Three weeks later, the IRS responded by seeking to impose a financial death 
  penalty on Ms.
  Ward. On April 19, 1993, IRS agents swarmed into Ms. Ward's three stores, proclaimed 
  that she
  owed $324,889 in taxes, froze her bank accounts, shut down the stores and confiscated 
  their
  inventory, and allegedly informed some of her customers that Ms. Ward was suspected 
  of drug
  smuggling. The IRS even sought to seize the house owned by Ms. Ward's 74-year-old 
  mother,
  claiming that it was somehow related to Ms. Ward's purported tax dodging.
Prior to the seizure, the IRS had made no finding that either she or other 
  family members who co-
  owned the stores owed any taxes. The IRS violated federal law by seizing the 
  assets without first
  formally giving her a notice of deficiency of taxes.
Ms. Ward hotly denied that she owed any taxes and demanded an audit. After 
  the examination --
  which covered seven years of Ms. Ward's tax returns -- the IRS concluded that 
  she owed only
  $3,400 in additional taxes, barely 1% of the amount the agency had already confiscated. 
  However,
  before the IRS would accept her $3,400 check and return her assets, the agency 
  insisted that she
  sign a statement promising not to sue the IRS for violating her rights. The 
  seizure occurred
  shortly before Pope John Paul II came to Denver in 1993, and an IRS official 
  told Ms. Ward that
  if she "played ball," the IRS would return her merchandise in time 
  for her to sell baptismal gowns
  for the pope's visit.
Ms. Ward refused to sign such an agreement, complaining that "you don't 
  have to surrender your
  constitutional rights in order to pay your taxes." After Ms. Ward publicly 
  protested the IRS's
  treatment of her, IRS District Director Gerald Swanson and an assistant appeared 
  on a Colorado
  Springs talk show and illegally disclosed information from her tax return. Ms. 
  Ward called up
  during the talk show to dispute the officials' allegations that she still owed 
  $324,000 -- after the
  agency had determined her tax bill was a tiny fraction of that amount.
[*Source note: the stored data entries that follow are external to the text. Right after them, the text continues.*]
/-- A section with its directory entry, and an image with its directory at byte 0. A rota of one channel whose two descriptors move 64 bytes within the Depot
in slots 0 to 511, at the start cycle of slot 511. -/
def sec (chip off len : Nat) (b : SectionBody) : Section := ⟨BitVec.ofNat 128 (word [(b.code, 0), (chip, 16), (off, 32), (len, 64), (b.count, 96)]), b⟩
def imageOf (bytes : Nat) (secs : List Section) (digest : List Byte) : Image := ⟨bytes, 0, BitVec.ofNat 64 (word [(2, 0), (secs.length, 16)]), secs, digest⟩
def depotMove : BitVec 256 := BitVec.ofNat 256 (word [(511, 25), (20, 48), (64, 72), (0x1000, 136)])
def rota : Device :=
  let d := ringing.setN BEL 0 0x128 6653646
  { d with loader := { d.loader with running := some (imageOf 0 [] []) }, bell := { d.bell with issued := 511 },
           chans := [(63, { rota := true, descs := [depotMove, depotMove] })] }

theorem witness_GuardAndSlots :
    rota.boot.held = false ∧ rota.issuing = true ∧ rota.bell.slots = 512 ∧ rota.bell.hushed = false
    ∧ ((63, { rota := true, descs := [depotMove, depotMove] }) ∈ rota.chans ∧ rota.chan 63 = { rota := true, descs := [depotMove, depotMove] }
      ∧ (rota.chan 63).nextDesc 0 511 = some 0)
    ∧ (511 = rota.bell.issued ∧ rota.slotOffset 511 = rota.rf BEL 0 0x128 0 24 ∧ (rota.chan 63).run = none ∧ (rota.chan 63).due = [])
    ∧ ({ rota with bell := { rota.bell with hushed := true } } : Device).issuing = true := by decide +kernel

/-- Source 5 asks since 3 cycles; the hush in force, at HUSH_LIMIT. -/
def asked : Device := { booted with bell := { booted.bell with reqs := [5], delay := [[5], [5], [5]] } }
def hushed : Device := { booted with bell := { booted.bell with reqs := [0, 5], delay := [[0, 5], [0, 5], [0, 5]], hushed := true, hushRun := 16384 } }
def locked : Device :=
  let d := booted.setN BEL 0 0x008 16
  { d with bell := { d.bell with dl := 65536 } }

theorem witness_HushAndHalts :
    (asked.boot.held = false ∧ 6 ∉ asked.bell.reqs ∧ 5 ∈ asked.bell.reqs ∧ asked.bell.hushed = false ∧ asked.bell.delay.getD 2 [] = [5])
    ∧ (({ hushed with bell := { hushed.bell with delay := [[], [], []] } } : Device).bell.hushed = true)
    ∧ (hushed.boot.held = false ∧ hushed.rf BEL 0 0x138 0 24 ≤ hushed.bell.hushRun ∧ (∃ x ∈ hushed.bell.delay.getD 2 [], x < 6) ∧ hushed.asking = [0, 5])
    ∧ (locked.boot.held = false ∧ locked.rb BEL 0 0x008 4 = true ∧ locked.bell.dl = locked.rf BEL 0 0x140 0 24
      ∧ locked.faultHeld BEL 0 = false) := by decide

/-- One cycle short of HUSH_LIMIT nothing is released; at it, HUSH_TO_SRC holds sources 0 and 5. -/
theorem test_hush_timeout : ({ hushed with bell := { hushed.bell with hushRun := 16383 } } : Device).hushTimeout.bell.hushed = true
    ∧ hushed.hushTimeout.regN BEL 0 0x13C = 0x21 := by decide

/-- The check is under way: nothing is loaded, so it finds nothing wrong; the shadow set is busy; a closed window of tap 0 waits. -/
def arming (v : Nat) : Device := booted.setN WBR 0 0x010 v
def refusing : Device :=
  { arming 6 with stalls := [(0, { issuing with ctxs := { used := true, rescaleN := 1 } :: List.replicate 7 {}, setBase := [0, 16], setWords := 1 })] }
def closedWindow : Window := ⟨1, 1, true, false, false, [(0, 0)], [(0, 128)], [(0, 1)], []⟩
def writing : Device :=
  let d := arming 0x80
  { d with wbr := { d.wbr with closed := some closedWindow } }

theorem witness_WeighbridgeCommands :
    ((arming 0).boot.held = false ∧ (arming 0).rb WBR 0 0x010 4 = false ∧ (arming 0x10).rb WBR 0 0x010 4 = true)
    ∧ ((arming 6).rb WBR 0 0x010 2 = true ∧ (arming 6).checkShadow.1 = none ∧ refusing.rb WBR 0 0x010 2 = true ∧ refusing.checkShadow.1 ≠ none)
    ∧ (writing.boot.held = false ∧ writing.wbr.closed = some closedWindow) := by decide +kernel

theorem witness_DisarmBeforeGuard :
    (arming 10).boot.held = false ∧ (arming 10).swapCommitted = false
    ∧ ({ arming 10 with bell := { booted.bell with decided := [(0, 1)] } } : Device).swapCommitted = true
    ∧ ({ ((((arming 10).setN AIS 8 0x010 0x80).setN BEL 0 0x12C 100).setN BEL 0 0x128 99).setN BEL 0 0x010 1 with
        bell := { booted.bell with everRung := true } } : Device).swapCommitted = true := by decide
Eventually, the IRS relented and took her check. After Ms. Ward continued publicly 
  complaining
  about the IRS abuses, IRS officials sought to vilify her by repeating the same 
  accusations their
  agency's own audit had disproved. IRS agent James Scholan, who participated 
  in the raids that
  shut down Ms. Ward's stores, wrote a letter to the Colorado Springs Gazette 
  declaring that
  people like Ms. Ward and her son "are the biggest problem our society faces" 
  and denouncing her
  as a "classic deadbeat freeloader." IRS officials also illegally disclosed 
  information from Ms.
  Ward's tax return to the television program "Inside Edition."
Five months later, the IRS returned about 75% of the merchandise it had seized. 
  "They gave us
  back three stores full of summer clothing just in time for Christmas," 
  Ms. Ward says, adding:
  "They took almost $3,500 out of the stores' cash registers and they gave 
  us receipts for it -- and
  they have never applied it to taxes or given it back to us."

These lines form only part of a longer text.